Lorsque, pressée par la faim et par les instances de son confesseur,
elle se décidait à les mettre dans sa bouche, elle était bientôt
contrainte de les vomir, par l’impression que lui causait le froid de
ces bêtes hideuses. Tout ce qu’elle voulait boire lui paraissait plein
de vers, et elle entendait sortir de sa coupe ces paroles : «Si tu me
bois, tu vas boire le diable. Puis elle voyait toutes ces bêtes la regarder.»
Ce
qui ajoutait encore à ses peines, c’est que les béguines se moquaient
d’elle […]. Toutes lui reprochaient de vouloir se faire passer pour une
sainte; et elle fut à la fin obligée de retourner dans sa famille. Là
les épreuves continuèrent. Tantôt il lui semblait voir, quand elle
priait, un coq auprès d’elle, qui battait des ailes, chantait, et lui
déchirait les pieds jusqu’au sang; puis, c’était un chien qui aboyait et
la mordait. Lorsqu’elle était au lit, on lui ôtait son traversin de
dessous la tête, pour l’empêcher de dormir. D’autres fois, une main
invisible lui donnait des coups de verges. Pendant quatre semaines elle
fut troublée continuellement par le mugissement d’un taureau qui la
poursuivait partout.
La sœur Françoise du Saint Sacrement «avait
formé à l’âge de dix-sept ans une liaison criminelle avec un jeune
homme de sa famille, et il fallut pour la retirer de cet abîme une
apparition miraculeuse. Un jour, il lui sembla voir la terre s’ouvrir
sous ses pieds, et son regard put plonger avec un indicible effroi
jusqu’au fond de l’enfer. Elle entra aussitôt chez les carmélites
déchaussées de Soria, y fit une confession générale, et commença son
noviciat. Elle y eut à soutenir une lutte terrible et contre sa propre
nature et contre les démons, qui cherchaient à la pousser au désespoir
par le souvenir de ses péchés; mais consolée de temps en temps par
d’autres visions, elle sortit enfin victorieuse du combat, et fit sa
profession.
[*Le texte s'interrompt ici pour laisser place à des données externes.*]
-- ==== Sys2Proof/Machine/State.lean ====
section
/-! DEFINITION. Machine/State.lean: everything the spec gives the block, as plain data, unit by unit; each field's
docstring names its rule, its width where the spec gives one, and where its reset value comes from (`spec`, or the
log entry of a `choice`). `draws` and `out` are the model's own. -/

namespace Sys2Proof.Machine

/-- Why a command could not go on in the block. No command of this model faults: every failure the spec describes is
a status, an event, poison or a change of device state, so the type has no constructor. -/
inductive Fault where
  deriving DecidableEq, Repr

/-- Why a command has no meaning in the model. -/
inductive Refusal where
  /-- the command is not modelled yet; raised by the dispatch arms only; safe: nothing is concluded about it -/
  | notModelled (mnemonic : String)
  deriving DecidableEq, Repr

/-- What leaves the block on its links and pins: the model's own record, newest first (log entry 6). -/
inductive Output where
  /-- a CAN frame with its identifier (R435, R438) -/
  | can (id : Nat) (data : List Byte)
  /-- the answer to a USDO transfer: abort code, 0 when served, and the data of an upload (R433, R435) -/
  | usdo (node : Nat) (abort : Nat) (data : List Byte)
  /-- a read-transfer answer of the I3C target (R441) -/
  | i3cData (data : List Byte)
  /-- the I3C target does not acknowledge its address (R441) -/
  | i3cNack
  /-- an IBI with its mandatory data byte (R441) -/
  | ibi (tag : Byte)
  /-- data returned by a GET CCC (R440) -/
  | ccc (data : List Byte)
  /-- a mailbox completion: opcode, return code and output payload (R292, R442) -/
  | mailbox (port : Port) (opcode returnCode : Nat) (payload : List Byte)
  /-- a PMBus transaction: rail, command code, data (R356, R357) -/
  | pmbus (rail command data : Nat)
  /-- a frame on a channel's CA bus, 48 bits (R234) -/
  | caFrame (channel : Nat) (bits : Nat)
  /-- a burst on DQ: the twelve bytes of a patch, from a stack or to it (R235) -/
  | burst (channel : Nat) (data : List Byte)
  /-- an event frame of a stack on ALERT_N, 12 bits (R245) -/
  | alert (channel : Nat) (bits : Nat)
  /-- read data to a host: line, poison mark, MetaValue (R285) and DevLoad (R157, R300) -/
  | data (port : Port) (tag : Nat) (line : Line) (poison : Bool) (metaValue devLoad : Nat)
  /-- a write completion to a host with its DevLoad (R93, R171, R300) -/
  | ack (port : Port) (tag : Nat) (devLoad : Nat)
  /-- a back-invalidate snoop to a host: 0 BISnpCur, 1 BISnpData, 2 BISnpInv (R161, R285) -/
  | snoop (port : Port) (line kind : Nat)
  /-- a BIConflictAck to a host (R286) -/
  | biConflictAck (port : Port) (line : Nat)
  /-- an MSI or MSI-X interrupt of a port's function (R295, R309) -/
  | interrupt (port : Port) (vector : Nat)
  /-- a memory write of Barrow to host memory: host address, bytes and the EP bit (R306, R310, R320) -/
  | hostWrite (port : Port) (address : Nat) (data : List Byte) (poison : Bool)
  /-- a memory read of Barrow from host memory: host address and length (R306) -/
  | hostRead (port : Port) (address length : Nat)
  /-- an SPDM or IDE message of a port (R301) -/
  | spdm (port : Port) (code : Nat) (payload : List Byte)
  /-- a GPF or link management answer of a port (R299) -/
  | link (port : Port) (what : Nat)
  deriving DecidableEq, Repr
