-- ==== Sys2Proof/Machine/Folio.lean ====
section
/-! DEFINITION. Machine/Folio.lean: the Folio store (R400 to R411), the tallies (R412 to R415) and the Ledger's place in
it (R416 to R421), with the commands that drive them. Section updates follow R406 phase by phase, page by page. -/

namespace Sys2Proof.Machine

/-- What an unlisted Folio byte holds: tally cell j holds j (R412), the two calibration halves are zero with the check
that makes them valid (R409), everything else is 0 (log entry 3). -/
def dFolio (a : Nat) : Byte :=
  if 0x50000 ≤ a ∧ a < 0x54000 ∧ a % 4 = 0 then BitVec.ofNat 8 (a % 64 / 4)
  else if 0x59FFC ≤ a ∧ a < 0x5A000 then [0x5A, 0x4F, 0x9E, 0xDD].getD (a - 0x59FFC) 0
  else if 0x5DFFC ≤ a ∧ a < 0x5E000 then [0x5A, 0x4F, 0x9E, 0xDD].getD (a - 0x5DFFC) 0
  else 0

/-- What an unlisted byte of the live image of sections 9 to 15 is. -/
def dImage : Nat → Byte := fun _ => 0

/-- `n` Folio bytes from address `a`. -/
def folioRead (s : State) (a n : Nat) : List Byte :=
  tabGetList dFolio s.folio.bytes a n

/-- The array with bytes written from address `a`. -/
def folioStore (s : State) (a : Nat) (bs : List Byte) : State :=
  { s with folio := { s.folio with bytes := tabSetList dFolio s.folio.bytes a bs } }

/-- The number in `n` Folio bytes. -/
def folioNum (s : State) (a n : Nat) : Nat :=
  ofLe (folioRead s a n)

/-- Cuts a run of bytes at 64-byte page boundaries (R400); `fuel` pages. -/
def pageSplitAux : Nat → Nat → List Byte → List (Nat × List Byte)
  | 0, _, _ => []
  | fuel + 1, a, bs =>
    if bs.isEmpty then []
    else
      let n := 64 - a % 64
      (a, bs.take n) :: pageSplitAux fuel (a + n) (bs.drop n)

/-- The page writes of a run of bytes. -/
def pageSplit (a : Nat) (bs : List Byte) : List (Nat × List Byte) :=
  pageSplitAux (bs.length / 64 + 2) a bs

/-- Changes the live image of sections 9 to 15. -/
def imageStore (s : State) (off : Nat) (bs : List Byte) : State :=
  { s with folio := { s.folio with image := tabSetList dImage s.folio.image off bs } }

/-- Queues an item. -/
def folioQueue (s : State) (cls : Nat) (task : FolioTask) (pages : List (Nat × List Byte)) : State :=
  { s with folio := { s.folio with queue := s.folio.queue ++ [{ cls := cls, task := task, pages := pages }] } }

/-- The section of a P-class object, by its owning block (table of R408). -/
def sectionOf (idx : Nat) : Nat :=
  let b := idx / 256
  if b ≤ 0x20 then 0
  else if b ≤ 0x30 then (b - 0x1F) / 2
  else 8
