-- ==== Sys2Proof/Machine/Easel.lean ====
section
/-! DEFINITION. Machine/Easel.lean: the Easel's lines (R88 to R101): set hashing, ways and their dirty limit, charges of the
shares, the destage queue with its classes, the take-in of a write with or without headroom, the latency monitors of a
completed request (R178), and the deliveries to requesters. A place is 16 × set + way. -/

namespace Sys2Proof.Machine

/-- What an unlisted Easel line is. -/
def dEasel : Nat → EaselLine := fun _ => {}

/-- What an unlisted Barrow channel is. -/
def dBarrow : Nat → BarrowRec := fun _ => {}

/-- Barrow channel `c`. -/
def barrowOf (s : State) (c : Nat) : BarrowRec :=
  tabGet dBarrow s.barrow.channels c

/-- Changes Barrow channel `c`. -/
def modBarrow (s : State) (c : Nat) (f : BarrowRec → BarrowRec) : State :=
  { s with barrow := { s.barrow with channels := tabMod dBarrow s.barrow.channels c f } }

/-- Owner port of a Barrow channel (R304). -/
def barrowOwner (s : State) (c : Nat) : Nat :=
  settingN s (0x2C10 + c) 1

/-- The line at place `p`. -/
def easelLine (s : State) (p : Nat) : EaselLine :=
  tabGet dEasel s.easel.lines p

/-- Bank of a place (R89). -/
def placeBank (p : Nat) : Nat :=
  p / 16 % 64

/-- Set row of a place (R89). -/
def placeRow (p : Nat) : Nat :=
  p / 16 / 64

/-- Bank and row of the mirror tag words of a place's set: the same row of the same bank index on die (die + 2) mod 4 (R89). -/
def mirrorPlace (p : Nat) : Nat × Nat :=
  (16 * ((placeBank p / 16 + 2) % 4) + placeBank p % 16, placeRow p)

/-- A list of nominated rows, 64 × row + bank, with one more (R105); a spare row is none of those (R107). -/
def rowsWith (due : List Nat) (bank row : Nat) : List Nat :=
  if 6272 ≤ row || due.contains (64 * row + bank) then due else due ++ [64 * row + bank]

/-- Changes the line at place `p`: both copies of its tag word are written (R90), and a mirror that this meets uncorrectable
is made good (R103, R105). -/
def modLine (s : State) (p : Nat) (f : EaselLine → EaselLine) : State :=
  { s with easel := { s.easel with
    lines := tabMod dEasel s.easel.lines p f,
    rowsDue := if tabGet dBool s.easel.mirrorBad p then rowsWith s.easel.rowsDue (mirrorPlace p).1 (mirrorPlace p).2
      else s.easel.rowsDue,
    mirrorBad := tabSet dBool s.easel.mirrorBad p false } }

/-- g of R89: it depends on the tag alone. -/
def easelMix (t : Nat) : Nat :=
  (t % 2 ^ 18) ^^^ (t / 4)

/-- Tag of a line address (R89). -/
def easelTag (l : Nat) : Nat :=
  l / 2 ^ 18

/-- Set of a line address (R89). -/
def easelSet (l : Nat) : Nat :=
  (l % 2 ^ 18) ^^^ easelMix (easelTag l)

/-- Line address of a place, from its set and tag (R89). -/
def placeLine (s : State) (p : Nat) : Nat :=
  let t := (easelLine s p).tag
  t * 2 ^ 18 + ((p / 16) ^^^ easelMix t)
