-- ==== Sys2Proof/Machine/Channel.lean ====
section
/-! DEFINITION. Machine/Channel.lean: the Jetre channel interface (R232 to R258): what a stack does with a command frame, what
the block does with the stack's events, the state of each channel, its training and return, and the maintenance windows. A
stack command takes its frame's bits 47..4 below the opcode as `fields`: bits 43..0 of the frame. -/

namespace Sys2Proof.Machine

/-- Reset values of the mode registers (R247); identity and serial are the factory's (log entry 14). -/
def dMode (r : Nat) : Nat :=
  if r = 0 then 0x5B20 else if r = 4 then 0x005F else if r = 5 then 0x0033 else 0

/-- What an unlisted bank is: idle. -/
def dBank : Nat → BankRec := fun _ => {}

/-- Mode register `r` of a stack. -/
def modeReg (s : State) (ch r : Nat) : Nat :=
  tabGet dMode (channelOf s ch).regs r

/-- Sets a mode register. -/
def setModeReg (s : State) (ch r v : Nat) : State :=
  modChannel s ch (fun x => { x with regs := tabSet dMode x.regs r (v % 65536) })

/-- A bank of a stack. -/
def bankOf (s : State) (ch b : Nat) : BankRec :=
  tabGet dBank (channelOf s ch).banks b

/-- Changes a bank. -/
def modBank (s : State) (ch b : Nat) (f : BankRec → BankRec) : State :=
  modChannel s ch (fun x => { x with banks := tabMod dBank x.banks b f })

/-- Patch address of a bank and an in-bank index (R236). -/
def stackAddr (bank index : Nat) : Nat :=
  index * 256 + bank

/-- In-bank indices of a stack (R236), from its type nibble. -/
def stackIndices (s : State) (ch : Nat) : Nat :=
  if bitsOf (modeReg s ch 0) 7 4 = 2 then 2 ^ 27 else 2 ^ 26

/-- Ones among the low `n` bits of a number. -/
def onesCount : Nat → Nat → Nat
  | 0, _ => 0
  | n + 1, v => v % 2 + onesCount n (v / 2)

/-- An event frame of ALERT_N (R245): type, field and even parity. -/
def alertFrame (kind field : Nat) : Nat :=
  let f := kind * 512 + field * 2
  f + onesCount 12 f % 2

/-- The stack sends an event. -/
def sendEvent (s : State) (ch kind field : Nat) : State :=
  emit s (.alert ch (alertFrame kind field))

/-- The 48 bits of a frame hold an even number of ones (R234). -/
def frameEven (op : Nat) (fields : BitVec 44) : Bool :=
  (onesCount 4 op + onesCount 44 fields.toNat) % 2 == 0

/-- Bank field, bits 43..36. -/
def frameBank (fields : BitVec 44) : Nat :=
  bitsOf fields.toNat 43 36

/-- In-bank index, bits 35..9. -/
def frameIndex (fields : BitVec 44) : Nat :=
  bitsOf fields.toNat 35 9

/-- The stack takes frames: its channel is not parked (R254) and it is not in power-down (R257). -/
def stackHears (s : State) (ch : Nat) : Bool :=
  !(channelOf s ch).parked && !(channelOf s ch).powerDown

/-- The six beats of a frame (R234). -/
def frameBeats (op : Nat) (fields : BitVec 44) : List Byte :=
  (List.range 6).map (fun b => BitVec.ofNat 8 ((op * 2 ^ 44 + fields.toNat) / 2 ^ (40 - 8 * b)))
De nouvelles luttes plus terribles encore l’attendaient. […]
Plongée dans la désolation la plus profonde, elle ne perdit point
cependant le calme et la résignation, quoiqu’elle fût troublée outre
cela par les démons, qui ne cessaient de lui apparaître et de la
tourmenter jusqu’aux quatre dernières années de sa vie. Les flammes de
la concupiscence s’allumèrent en elle avec une incroyable violence; tous
les membres de son corps semblaient embrasés du feu de l’enfer. Cet
état durait encore dans sa soixante-deuxième année, et les tentations
dont elle était assiégée ne cessèrent qu’après une lutte de quarante-six
ans, peu de jours avant sa mort, qui arriva en 1629, dans la
soixante-huitième année de son âge».
(1) Görres fut accompagné par le poète Clemens Brentano, célèbre pour avoir passé cinq ans au chevet d’une religieuse (Anne-catherine
Emmerick) dont les stigmates furent constatés mais jamais authentifiés.
Les autorités religieuses se méfiaient de ces extases douteuses,
généralement attribuées aux excès de chaleurs féminines et à l’hystérie.
Anne-catherine Emmerick ne fut jamais béatifiée. Pourtant de nombreux
savants s’étaient pressés chez la religieuse et aucun n’avait jamais pu
trouver d’explication à ses stigmates.